Differential abundance analyses were performed using a less stringent LEfSe algorithm to identify feature microbes whose abundances differed at least in 1 comparison [5]. Metacommunities and subgroups in metacommunity B were included for comparisons. The biomarker relevance was ranked according to bootstrapped (n = 30) logarithmic linear discriminant analysis scores of at least 2. The open source R code is available at [36].

Effect size analysis

Twenty-four metadata covariates and their combined effect size when pooled into the broader predefined categories (blood fat, coagulation, inflammation markers, and plasma biomarkers) were estimated with the bioenv function in the vegan R package, which selects the combination of covariates with the strongest correlation to microbiota variation (Pearson correlation between Gower distances of covariates and microbiome Bray-Curtis dissimilarity) (Supplementary Fig. S2A).

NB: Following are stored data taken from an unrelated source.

-- ==== Sys2Proof/Syntax.lean ====
section
/-!
DEFINITION. Sys2Proof/Syntax.lean: the commands of the block, one constructor of `Instr` for each row of
spec/opcode_table.json, with the operands the spec gives each. Numbers stand for unsigned fields; WellFormed.lean
bounds them. A Hearth operand is a physical Hearth number (R2).
-/

namespace Sys2Proof

/-- The fields of a descriptor that its opcode does not fix (Tables 15-4 and 15-5); `rsv` holds the reserved bits. -/
structure Desc where
  tag : Nat := 0
  path : Nat := 0
  bHost : Bool := false
  aHost : Bool := false
  lend : Bool := false
  barrier : Bool := false
  irq : Bool := false
  rsv : Nat := 0
  a : Nat := 0
  b : Nat := 0
  l : Nat := 0
  ka : Nat := 0
  kb : Nat := 0
  p : Nat := 0
  q : Nat := 0
  deriving DecidableEq, Repr

/-- Where a descriptor came from: port, ring and submission slot (R432). -/
structure Origin where
  port : Nat
  ring : Nat
  slot : Nat
  deriving DecidableEq, Repr

/-- TLOAD (Table 4-4). -/
structure TloadF where
  desc : Nat
  row0 : Nat
  col0 : Nat
  rows : Nat
  cols32 : Nat
  scratch : Nat
  transpose : Bool
  idx : Bool
  deriving DecidableEq, Repr

/-- TGATHER and TSCATTER (Tables 4-4 and 4-5). -/
structure TindexF where
  desc : Nat
  index : Nat
  count : Nat
  cols32 : Nat
  scratch : Nat
  col0 : Nat
  deriving DecidableEq, Repr

/-- TFILL (Table 4-4). -/
structure TfillF where
  scratch : Nat
  length : Nat
  pattern : Nat
  deriving DecidableEq, Repr

/-- TSTORE (Table 4-5). -/
structure TstoreF where
  desc : Nat
  row0 : Nat
  col0 : Nat
  rows : Nat
  cols32 : Nat
  scratch : Nat
  transpose : Bool
  srcFmt : Nat
  idx : Bool
  deriving DecidableEq, Repr

/-- ALOAD (Table 4-6). -/
structure AloadF where
  pair : Nat
  kinner : Bool
  narrow : Bool
  scratch : Nat
  k0 : Nat
  n0 : Nat
  idx : Bool
  deriving DecidableEq, Repr

/-- ASTREAM (Table 4-6). -/
structure AstreamF where
  pair : Nat
  narrow : Bool
  g : Nat
  opens : Bool
  closes : Bool
  scratch : Nat
  base : Nat
  rows : Nat
  idx : Bool
  deriving DecidableEq, Repr

/-- ABIND (Table 4-6). -/
structure AbindF where
  g : Nat
  out : Nat
  chain : Nat
  m0 : Nat
  n0 : Nat
  split : Nat
  deriving DecidableEq, Repr

/-- ACLOSE (Table 4-6). -/
structure AcloseF where
  g : Nat
  narrow : Bool
  deriving DecidableEq, Repr

/-- ACATCH (Table 4-6). -/
structure AcatchF where
  pair : Nat
  g : Nat
  list : Nat
  idx : Bool
  deriving DecidableEq, Repr

/-- VRUN (Table 4-7). -/
structure VrunF where
  chain : Nat
  rows : Nat
  src : Nat
  out : Nat
  m0 : Nat
  n0 : Nat
  idx : Bool
  deriving DecidableEq, Repr

/-- WAIT, SUB and SIGNAL (Table 4-8); `dev` is the register of the target device, 0 in WAIT and SUB. -/
structure TallyF where
  scope : Nat
  index : Nat
  n : Nat
  dev : Nat
  imm : Nat
  deriving DecidableEq, Repr

/-- ROLL (Table 4-8). -/
structure RollF where
  ctx : Nat
  red : Nat
  payload : Nat
  deriving DecidableEq, Repr

/-- LOOP (Table 4-9). -/
structure LoopF where
  count : Nat
  index : Nat
  endW : Nat
  imm : Nat
  deriving DecidableEq, Repr

/-- BREAK and JUMP (Table 4-9); a BREAK has no target. -/
structure BranchF where
  reg : Nat
  cond : Nat
  target : Nat
  deriving DecidableEq, Repr

/-- ALU (Table 4-9). -/
structure AluF where
  d : Nat
  a : Nat
  b : Nat
  fn : Nat
  imm : Bool
  imm24 : Nat
  deriving DecidableEq, Repr

/-- One slot of a long word, decoded (Tables 4-4 to 4-9). -/
inductive SlotOp where
  | tload (f : TloadF) | tgather (f : TindexF) | tfill (f : TfillF)
  | tstore (f : TstoreF) | tscatter (f : TindexF)
  | aload (f : AloadF) | astream (f : AstreamF) | abind (f : AbindF) | aclose (f : AcloseF) | acatch (f : AcatchF)
  | vdef (chain record : Nat) | vrun (f : VrunF) | vlen (reg : Nat)
  | wait (f : TallyF) | signal (f : TallyF) | sub (f : TallyF) | roll (f : RollF) | fence
  | loop (f : LoopF) | brk (f : BranchF) | jump (f : BranchF) | alu (f : AluF) | li (d imm : Nat)
  | ldx (d off : Nat) | take (ring : Nat)
  deriving DecidableEq, Repr

/-- A transaction (Table 14-2) with the device name of its source; `copy`: a STORE made by OP_COPY, which takes channel BULK (Table 14-3). -/
structure Txn where
  op : Nat := 0
  src : Nat := 0
  dst : Nat := 0
  addr : Nat := 0
  key : Nat := 0
  len : Nat := 1
  tenant : Nat := 0
  tag : Nat := 0
  seq : Nat := 0
  ackSeq : Nat := 0
  resend : Bool := false
  window : Bool := false
  copy : Bool := false
  status : Nat := 0
  aop : Nat := 0
  wide : Bool := false
  opndA : Nat := 0
  opndB : Nat := 0
  deriving DecidableEq, Repr

/-- A frame between devices as the switch carries it: its transaction, payload bytes, hops left and channel (Table 13-2). -/
structure Frame where
  txn : Txn
  data : List Byte := []
  hops : Nat := 0
  vc : Nat := 0
  deriving DecidableEq, Repr

/-- The credits that a frame's header returns (Table 13-2). -/
structure Credits where
  creditVc : Nat := 0
  credit : Nat := 0
  deriving DecidableEq, Repr

/-- What every frame's header tells the sender at the other end (Table 13-2): the last DATA frame received in order, and the credits returned. -/
structure Returns extends Credits where
  ack : Nat := 0
  deriving DecidableEq, Repr

/-- What the header of a frame says beside its transaction (Table 13-2), and the Farger port it came in on; `seq` is the sequence number of a DATA frame
(the first one's, where a transaction takes several). -/
structure Head extends Returns where
  port : Nat
  seq : Nat := 0
  deriving DecidableEq, Repr

/-- A lane's window of error rates as it ends (R388): the bits of data that the lane carried, and the symbols corrected in it (R372). -/
structure LaneWindow where
  dataBits : Nat
  corrected : Nat
  deriving DecidableEq, Repr

/-- A pull request (R211). -/
structure PullF where
  layer : Nat
  expert : Nat
  step : Nat
  revision : Nat
  requester : Nat
  epoch : Nat
  slot : Nat
  deriving DecidableEq, Repr

/-- A granule of a pull (R212): where it belongs and its bytes; `members` are the requesters of the broadcast it is part of, each with its slot and
batch epoch (R211, R332). -/
structure GranuleF where
  layer : Nat
  slot : Nat
  epoch : Nat
  index : Nat
  holder : Nat
  members : List (Nat × Nat × Nat)
  data : List Byte
  deriving DecidableEq, Repr

/-- A pushed token, or an output-gradient row with its router weight (R213, R256). -/
structure TokenF where
  backward : Bool
  layer : Nat
  step : Nat
  microBatch : Nat
  expert : Nat
  origin : Nat
  epoch : Nat
  revision : Nat
  returnRow : Nat
  weight : Nat
  data : List Byte
  deriving DecidableEq, Repr

/-- An answer or a returned input-gradient row (R214, R257). -/
structure AnswerF where
  backward : Bool
  holder : Nat
  epoch : Nat
  returnRow : Nat
  data : List Byte
  deriving DecidableEq, Repr

/-- A Crucible contribution chunk, or an owner copy chunk (R281, R286): `absent` is the absent marker; `last` ends the
sender's contribution; the pairs are (hi, lo), a closed FP32 value travelling as (value, 0). -/
structure ContribF where
  matrix : Nat
  round : Nat
  owner : Bool
  sender : Nat
  chunk : Nat
  absent : Bool
  last : Bool
  rows : List Nat
  vals : List (Word32 × Word32)
  deriving DecidableEq, Repr

/-- A gather granule or a no-change marker (R305). -/
structure GatherF where
  matrix : Nat
  step : Nat
  sender : Nat
  noChange : Bool
  index : Nat
  data : List Byte
  deriving DecidableEq, Repr

/-- A Roll-call arrival or result between devices (R324, R325). -/
structure RollMsg where
  ctx : Nat
  gen : Nat
  sender : Nat
  red : Nat
  tenant : Nat
  payload : List Byte
  deriving DecidableEq, Repr

/-- Who makes a store to a page of the hub: a Hearth's Lesson, or a host descriptor (R405, R415). -/
inductive Agent where
  | hearth (h : Nat)
  | host (o : Origin)
  deriving DecidableEq, Repr

/-- What a training frame carries (R379, R381, Table 13-4). -/
inductive TrainMsg where
  | version (revision : Nat) (lanes : List Nat)
  | identity (name position port : Nat) (digest : Nat)
  | credit (units : List Nat)
  deriving DecidableEq, Repr

/-- The outcome of the lane-by-lane part of a training position (R379). -/
inductive TrainEvent where
  | start
  | noSignal
  | detected
  | lanesReady (ok : List Nat)
  | aligned (ok : List Nat)
  deriving DecidableEq, Repr

/-- The measurements of one regulator decision (R472, R474): W, W, mV, the beat rate at 75 °C or less in M beats/s, degrees of the 88 Hearths and 16 layers. -/
structure Readings where
  avg1ms : Nat
  avg10us : Nat
  inputMv : Nat
  beatRate : Nat
  hearths : List Nat
  layers : List Nat
  deriving DecidableEq, Repr

/-- What the tests of start-up find (R477, R476 step 6): failing rows by channel and row, failing Hearths. -/
structure BootFindings where
  badRows : List (Nat × Nat)
  badHearths : List Nat
  deriving DecidableEq, Repr

/-- What a PCI Express link trained to (R425): its generation and its width in lanes. -/
structure PcieMode where
  gen : Nat
  width : Nat
  deriving DecidableEq, Repr

/-- A firmware image as flash holds it (R481): kind 1 to 4, security version, payload, signature, key certificate. `signed` says what the check of RFC 8017
gives: the signature over header and payload verifies under the certificate's key, and the certificate against the fused digest `Power.rootKey` (entry 11). -/
structure Image where
  kind : Nat
  version : Nat
  payload : List Byte
  signature : List Byte
  certificate : List Byte
  signed : Bool
  deriving DecidableEq, Repr

/-- The commands of the block. A bad frame names the lane of each of its uncorrectable codewords (R388). -/
inductive Instr where
  -- descriptors
  | opLessonLoad (o : Origin) (d : Desc)
  | opCard (o : Origin) (d : Desc)
  | opRun (o : Origin) (d : Desc)
  | opRunLend (o : Origin) (d : Desc)
  | opCopy (o : Origin) (d : Desc)
  | opFill (o : Origin) (d : Desc)
  | opSignal (o : Origin) (d : Desc)
  | opSignalSub (o : Origin) (d : Desc)
  | opRoll (o : Origin) (d : Desc)
  | forwardBatch (o : Origin) (d : Desc)
  | backwardBatch (o : Origin) (d : Desc)
  | releaseBatch (o : Origin) (d : Desc)
  | cancelBatch (o : Origin) (d : Desc)
  | opCrucibleStep (o : Origin) (d : Desc)
  | snapshotTake (o : Origin) (d : Desc)
  | snapshotRestore (o : Origin) (d : Desc)
  | opSeat (o : Origin) (d : Desc)
  -- slots of a Lesson
  | tload (h : Nat) (f : TloadF)
  | tgather (h : Nat) (f : TindexF)
  | tfill (h : Nat) (f : TfillF)
  | tstore (h : Nat) (f : TstoreF)
  | tscatter (h : Nat) (f : TindexF)
  | aload (h : Nat) (f : AloadF)
  | astream (h : Nat) (f : AstreamF)
  | abind (h : Nat) (f : AbindF)
  | aclose (h : Nat) (f : AcloseF)
  | acatch (h : Nat) (f : AcatchF)
  | groupWriteback (h : Nat)
  | vdef (h : Nat) (chain record : Nat)
  | vrun (h : Nat) (f : VrunF)
  | vlen (h : Nat) (reg : Nat)
  | wait (h : Nat) (f : TallyF)
  | waitSatisfied (h : Nat)
  | signal (h : Nat) (f : TallyF)
  | sub (h : Nat) (f : TallyF)
  | roll (h : Nat) (f : RollF)
  | fence (h : Nat)
  | loop (h : Nat) (f : LoopF)
  | brk (h : Nat) (f : BranchF)
  | jump (h : Nat) (f : BranchF)
  | alu (h : Nat) (f : AluF)
  | li (h : Nat) (d imm : Nat)
  | ldx (h : Nat) (d off : Nat)
  | take (h : Nat) (ring : Nat)
  | timetableItemTaken (h : Nat)
  | runEnd (h : Nat)
  | lentItemTake (h : Nat)
  | lentBudgetExpiry (h : Nat)
  -- the Bellows
  | routerRecord (record : Nat)
  | timetablePost (ring : Nat)
  | intakeTimeout (epoch : Nat)
  | pullRequest (w : Head) (f : PullF)
  | mergeWindowClose (layer expert step : Nat)
  | granule (w : Head) (f : GranuleF)
  | token (w : Head) (f : TokenF)
  | answer (w : Head) (f : AnswerF)
  -- combine and hash
  | frameRecord (h : Nat) (record : Nat)
  | combineScatter (h : Nat) (f : TindexF)
  | scatterChunk (smithy bank : Nat)
  | closeRecord (h : Nat) (record : Nat)
  | frameDrain (smithy : Nat)
  | hashScatter (h : Nat) (f : TindexF)
  | mergeRecord (a : Agent) (record : Nat)
  -- the Crucible
  | announce (a : Agent) (record : Nat)
  | contrib (w : Head) (f : ContribF)
  | gatherGranule (w : Head) (f : GatherF)
  -- Roll calls, Tally window, pages
  | rollArrivalMsg (w : Head) (f : RollMsg)
  | rollResultMsg (w : Head) (f : RollMsg)
  | rollCallClose (ctx : Nat)
  | rollCallTimeout (ctx : Nat)
  | tallyWindowStore (a : Agent) (off len key word : Nat)
  | tallyWindowLoad (h : Nat) (off len key dst : Nat)
  | atomicRecord (a : Agent) (off : Nat) (record : Nat)
  | poolRequest (tenant : Nat) (record : Nat)
  | poolFree (tenant : Nat) (record : Nat)
  | poolSetInitDone (set : Nat)
  -- requests and responses of the fabric
  | loadRequest (w : Head) (t : Txn)
  | storeRequest (w : Head) (t : Txn) (data : List Byte)
  | atomicRequest (w : Head) (t : Txn)
  | signalRequest (w : Head) (t : Txn)
  | lineUnitWrite (line : Nat)
  | dataResponse (w : Head) (t : Txn) (data : List Byte)
  | doneResponse (w : Head) (t : Txn)
  | resultResponse (w : Head) (t : Txn)
  | progress (w : Head) (holder epoch : Nat)
  | progressTimer (origin epoch : Nat)
  | fabResendTimer (dst : Nat)
  | fabTimeout (dst tag : Nat)
  | replayEntryEvict (src seq : Nat)
  -- links
  | frameForward (w : Head) (f : Frame)
  | badFrame (port : Nat) (lanes : List Nat)
  | ackFrame (port : Nat) (r : Returns)
  | ackTimer (port : Nat)
  | nakFrame (port : Nat) (r : Returns)
  | laneRateWindow (port lane : Nat) (window : LaneWindow)
  | laneSet (w : Head) (lanes : List Nat)
  | idleFrame (port ack creditVc credit : Nat)
  | creditFrame (port ack : Nat) (r : Credits)
  | trainFrame (port : Nat) (m : TrainMsg)
  | basePage (port : Nat) (gen1 gen2 : Bool)
  | portTraining (port : Nat) (e : TrainEvent)
  | trainingTimeout (port : Nat)
  | peerSignalLost (port : Nat)
  -- restart, snapshots, memory
  | restartWave (w : Head) (number origin status sender : Nat)
  | warmResetEnd
  | snapshotDrainTimeout
  | refreshTick (channel : Nat)
  | patrolScrubStep (channel : Nat)
  | layerTemperature (die layer temp : Nat)
  -- power and start-up
  | regulatorTick (r : Readings)
  | thermalTrip (h : Nat)
  | inputCutoff
  | coldStart
  | enableHigh (f : BootFindings)
  | enableLow
  | perstDeassert (port : Nat)
  | perstAssert (port : Nat)
  -- host ports
  | pcieLinkDown (port : Nat)
  | heartbeatTimeout (port : Nat)
  | configRequest (port : Nat)
  | sqTail (port ring value : Nat)
  | cqHead (port ring value : Nat)
  | msixUnmask (port vector : Nat)
  | pciRingEnable (via port ring value : Nat)
  | pciHeartbeat (via port value : Nat)
  -- management registers
  | jobStart (via : Nat)
  | jobEnd (via : Nat)
  | mgtFaultClear (via value : Nat)
  | mgtSvnCommit (via value : Nat)
  | mgtDeviceIdWrite (via value : Nat)
  | poolSetEnable (via value : Nat)
  | farPortRetrain (via value : Nat)
  | hubFabTeardown (via value : Nat)
  | registerWrite (via off size value : Nat)
  -- MCTP
  | setDeviceId (value : Nat)
  | setPowerCap (value : Nat)
  | getBootStatus
  | getRetirement
  | getEvents
  | mctpControl (request : List Byte)
  | pldmSensor (request : List Byte)
  | pldmFirmwareUpdate (image : Image)
  | getVersion
  | getCapabilities
  | negotiateAlgorithms (asym hash : Nat)
  | getDigests
  | getCertificate (slot off len : Nat)
  | challenge (slot : Nat) (nonce : List Byte)
  | getMeasurements (index : Nat) (signed : Bool) (nonce : List Byte)
  | spdmUnsupported (code : Nat)
  -- host port events
  | pcieLinkUp (port : Nat) (mode : PcieMode) (f : BootFindings)
  | lostHostReadTimeout (id : Nat)
  | hostReadCompletion (id : Nat) (ok : Bool) (data : List Byte)
  deriving DecidableEq, Repr

end Sys2Proof
end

Correlation network inferred by phylogenetic marker genes

Eighty-five MGS, which were previously selected via the detection of microbial community clusters through DMM modeling, were subjected to compositionality data analysis using the SparCC algorithm [37]. Taxon–taxon correlation coefficients were estimated as the average of 20 inference iterations with a strength threshold of 0.25. Correlations with corresponding empirical P-values of less than 0.01 were retained, which was calculated via a total of 10 000 simulated data sets. This set of iterative procedures was applied separately to data from CTs and CD patients, and to patients’ data before and after EEN to infer the correlation values. Correlation coefficients with magnitude of 0.3 or greater were selected for visualization in Cytoscape (v. 3.3.0, Cytoscape, RRID:SCR_003032).

Additional files

Supplementary Table S1: Clinical characteristics of participants and the dysbiosis index for their gut micorbiome.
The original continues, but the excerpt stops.